Mary Anne & Emma Shewring
    Daughters of Henry, Mary Anne (that is either Anna Maria or perhaps Martha in the above list) and Emma continued to run the pub after the death of their father in 1850, with James Lansdowne as Ostler in the 1850's. Mary Ann Shewring remained a spinster, and owner of the premises, which she let to tenants, until her death on 26th Dec.1900 at Vine Cottage, Box. Probate to Thomas Vezey, solicitor, effects 3,548 5s. 6d.

John Heale
    In the 1861 census, John Heale of Devizes was the landlord of the Inn, with his wife Fanny, of Cherhill,  and son George (bapt. 30th Oct. 1859 in Box). John had married Fanny Rawlings, registered in Calne on 1st Oct. 1855. In the 1859 Post Office Directory he is listed as John Hales, and there is a John Hales, a farmer at Call's Farm, Box in 1855. Something happened to John Heale/Hales in 1864 however, and there is a death recorded in Melksham that year. His widow marries Charles Coward in Mere, Wilts. in the summer of 1867 and is living in Salisbury Street, Mere in 1871.

George Browning
    From Harrod's Directory of 1865, George Browning is innkeeper at the Northey Arms. By 1867 he is running the Box Steam Mill. He was son of Thomas Browning, a yeoman farmer and miller, and his wife Charlotte at Drewett's Mill, Box. George later became baker and corn factor in the High Street, and in later life, assistant overseer of the poor in Box.

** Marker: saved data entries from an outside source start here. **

theorem refTick_keeps {b : State} {s : State} (i : Fin 12) (h : Keeps b s) : Keeps b (refTick s i) := by
  unfold refTick
  repeat' first
    | with_reducible assumption
    | with_reducible apply refGoto_keeps
    | with_reducible apply State.set_keeps
    | with_reducible apply State.setInput_keeps
    | with_reducible apply glitchSecond_keeps
    | with_reducible apply todWindowEnd_keeps
    | with_reducible apply lossTake_keeps
    | with_reducible apply refFail_keeps
    | with_reducible apply showTimer_keeps
    | with_reducible apply keeps_foldl
    | with_reducible apply keeps_ite
    | (simp -zeta only [keeps_mk]; with_reducible refine keeps_parts ?_)
    | (with_reducible refine fun _ _ t ht => ?_)
    | (with_reducible refine fun t x ht => ?_)
    | (with_reducible refine fun t ht => ?_)
    | (extract_lets +onlyGivenNames -underBinder t; first | (refine have ht : Keeps b t := ?_; ?_; dsimp -zeta only [t]; rotate_left; clear_value t) | (refine have ht : Keeps b t.2 := ?_; ?_; dsimp -zeta only [t]; rotate_left; clear_value t) | (refine have ht : Keeps b t.1 := ?_; ?_; dsimp -zeta only [t]; rotate_left; clear_value t) | (refine have ht : ∀ x y, Keeps b y → Keeps b (t x y) := ?_; ?_; dsimp -zeta only [t]; rotate_left; clear_value t) | (refine have ht : ∀ y, Keeps b y → Keeps b (t y) := ?_; ?_; dsimp -zeta only [t]; rotate_left; clear_value t) | (refine have ht : Keeps b t.2.2 := ?_; ?_; dsimp -zeta only [t]; rotate_left; clear_value t) | (clear_value t) | skip)
    | split
    | (with_reducible refine keeps_snd (by assumption) ?_)
    | (dsimp -zeta only)
    | (with_reducible apply_assumption)

theorem acquire_keeps {b : State} (c : Fin 8) (i : Fin 12) {s : State} (h : Keeps b s) : Keeps b (acquire c i s) := by
  unfold acquire
  repeat' first
    | with_reducible assumption
    | with_reducible apply State.setLoop_keeps
    | with_reducible apply loopAcquire_keeps
    | with_reducible apply State.set_keeps
    | with_reducible apply keeps_foldl
    | with_reducible apply keeps_ite
    | (simp -zeta only [keeps_mk]; with_reducible refine keeps_parts ?_)
    | (with_reducible refine fun _ _ t ht => ?_)
    | (with_reducible refine fun t x ht => ?_)
    | (with_reducible refine fun t ht => ?_)
    | (extract_lets +onlyGivenNames -underBinder t; first | (refine have ht : Keeps b t := ?_; ?_; dsimp -zeta only [t]; rotate_left; clear_value t) | (refine have ht : Keeps b t.2 := ?_; ?_; dsimp -zeta only [t]; rotate_left; clear_value t) | (refine have ht : Keeps b t.1 := ?_; ?_; dsimp -zeta only [t]; rotate_left; clear_value t) | (refine have ht : ∀ x y, Keeps b y → Keeps b (t x y) := ?_; ?_; dsimp -zeta only [t]; rotate_left; clear_value t) | (refine have ht : ∀ y, Keeps b y → Keeps b (t y) := ?_; ?_; dsimp -zeta only [t]; rotate_left; clear_value t) | (refine have ht : Keeps b t.2.2 := ?_; ?_; dsimp -zeta only [t]; rotate_left; clear_value t) | (clear_value t) | skip)
    | split
    | (with_reducible refine keeps_snd (by assumption) ?_)
    | (dsimp -zeta only)
    | (with_reducible apply_assumption)
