theorem execClaimFrameSend_keeps {b t : State} {s : State} (e : execClaimFrameSend s = .next t) (h : Keeps b s) : Keeps b t := by
  unfold execClaimFrameSend at e; cases e
  repeat' first
    | with_reducible assumption
    | with_reducible apply claimUpdate_keeps
    | with_reducible apply State.emit_keeps
    | with_reducible apply keeps_foldl
    | with_reducible apply keeps_ite
    | (simp -zeta only [keeps_mk]; with_reducible refine keeps_parts ?_)
    | (with_reducible refine fun _ _ t ht => ?_)
    | (with_reducible refine fun t x ht => ?_)
    | (with_reducible refine fun t ht => ?_)
    | (extract_lets +onlyGivenNames -underBinder t; first | (refine have ht : Keeps b t := ?_; ?_; dsimp -zeta only [t]; rotate_left; clear_value t) | (refine have ht : Keeps b t.2 := ?_; ?_; dsimp -zeta only [t]; rotate_left; clear_value t) | (refine have ht : Keeps b t.1 := ?_; ?_; dsimp -zeta only [t]; rotate_left; clear_value t) | (refine have ht : ∀ x y, Keeps b y → Keeps b (t x y) := ?_; ?_; dsimp -zeta only [t]; rotate_left; clear_value t) | (refine have ht : ∀ y, Keeps b y → Keeps b (t y) := ?_; ?_; dsimp -zeta only [t]; rotate_left; clear_value t) | (refine have ht : Keeps b t.2.2 := ?_; ?_; dsimp -zeta only [t]; rotate_left; clear_value t) | (clear_value t) | skip)
    | split
    | (with_reducible refine keeps_snd (by assumption) ?_)
    | (dsimp -zeta only)
    | (with_reducible apply_assumption)

theorem busWatch_keeps {b : State} {s : State} (h : Keeps b s) : Keeps b (busWatch s) := by
  unfold busWatch
  repeat' first
    | with_reducible assumption
    | with_reducible apply irqSet_keeps
    | with_reducible apply State.setB_keeps
    | with_reducible apply keeps_foldl
    | with_reducible apply keeps_ite
    | (simp -zeta only [keeps_mk]; with_reducible refine keeps_parts ?_)
    | (with_reducible refine fun _ _ t ht => ?_)
    | (with_reducible refine fun t x ht => ?_)
    | (with_reducible refine fun t ht => ?_)
    | (extract_lets +onlyGivenNames -underBinder t; first | (refine have ht : Keeps b t := ?_; ?_; dsimp -zeta only [t]; rotate_left; clear_value t) | (refine have ht : Keeps b t.2 := ?_; ?_; dsimp -zeta only [t]; rotate_left; clear_value t) | (refine have ht : Keeps b t.1 := ?_; ?_; dsimp -zeta only [t]; rotate_left; clear_value t) | (refine have ht : ∀ x y, Keeps b y → Keeps b (t x y) := ?_; ?_; dsimp -zeta only [t]; rotate_left; clear_value t) | (refine have ht : ∀ y, Keeps b y → Keeps b (t y) := ?_; ?_; dsimp -zeta only [t]; rotate_left; clear_value t) | (refine have ht : Keeps b t.2.2 := ?_; ?_; dsimp -zeta only [t]; rotate_left; clear_value t) | (clear_value t) | skip)
    | split
    | (with_reducible refine keeps_snd (by assumption) ?_)
    | (dsimp -zeta only)
    | (with_reducible apply_assumption)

    At the Chippenham Petty Sessions for Thursday 6th December 1866 Mrs. Ellen Dyer obtained a transfer of the license to keep the Northey Arms Inn.
     Hellen Dyer was actually Hellen Vezey of Box, daughter of James Vezey. She had married William Dyer on 20th Aug. 1837 at St. Mary Redcliffe in Bristol. They had daughters: Anne (b. 1839, bapt. 5th May); Hellen (b. 1840, bapt. 3rd Jan. 1841); Mary (b. 1843, bapt. 28th May); Elizabeth (b. 1846, bapt. 21st June) and Wilhelmina (b. 1848, bapt. 18th June). In census 1851 and 1861 Hellen Dyer was landlady of the White Hart, Batheaston, with her daughters Ann (age 12), Hellen (age 10), and Elizabeth (age 5). Elizabeth went on to marry cousin James Vezey jnr. of the Chequers Inn, Box, on 10th May 1870. In the 1841 census William was still alive, and was a painter and glazier as well as publican at the White Hart. William died in April 1848 age 35 and was buried on 1st June at Batheaston.
    Helen Dyer "relict of Mr. William Dyer of Batheaston" died on 18th December 1873, her daughters were already running the pub by 1868. The license was officially transferred from the executors of Helen Dyer to her daughters Mary and Ann at the Corsham Petty Sessions of Thursday 15th Jan. 1874.
    At the Police Court, Chippenham, on 28th Sept. 1893, the license was transferred from Miss Dyer to W. R. Shewring. Ann and Mary Dyer had retired to Glendale, Bull's Lane, Box. Wilhelmina Dyer married Edwin Stone, innkeeper of the Bear Inn, Batheaston in 1873, she died in 1896.

Walter Richard Shewring
    Richard Shewring, was the son of the original Henry Shewring, and blacksmith, at the Queen's Head, Chippenham Road, Box. His sister Ann died at the Queen's Head on 29th Jan 1845, age 17 after a short and severe illness. Richard married his first wife Elizabeth Tylee at St. Anne, Soho, Westminster on 13th Nov. 1849. They had a daughter Mary Ann (b. 1850).
    After the death of his first wife Elizabeth, on 25th March 1855, at the Queen's Head, Richard married Elizabeth Ann Tanner of Warminster, Wilts. at St. James in Bristol, in 1859. They had 5 children: William Henry Shewring (b. 1857, bapt. 18th Sept. 1859); Walter Richard Shewring (b. 1859, bapt. 18th Sept.), Frances Jane Shewring (b. 1865); Francis John Shewring (b. 1867) and Elizabeth Mary Shewring (b.1870). Francis John was licensee of the Lamb Inn, Box, in 1891.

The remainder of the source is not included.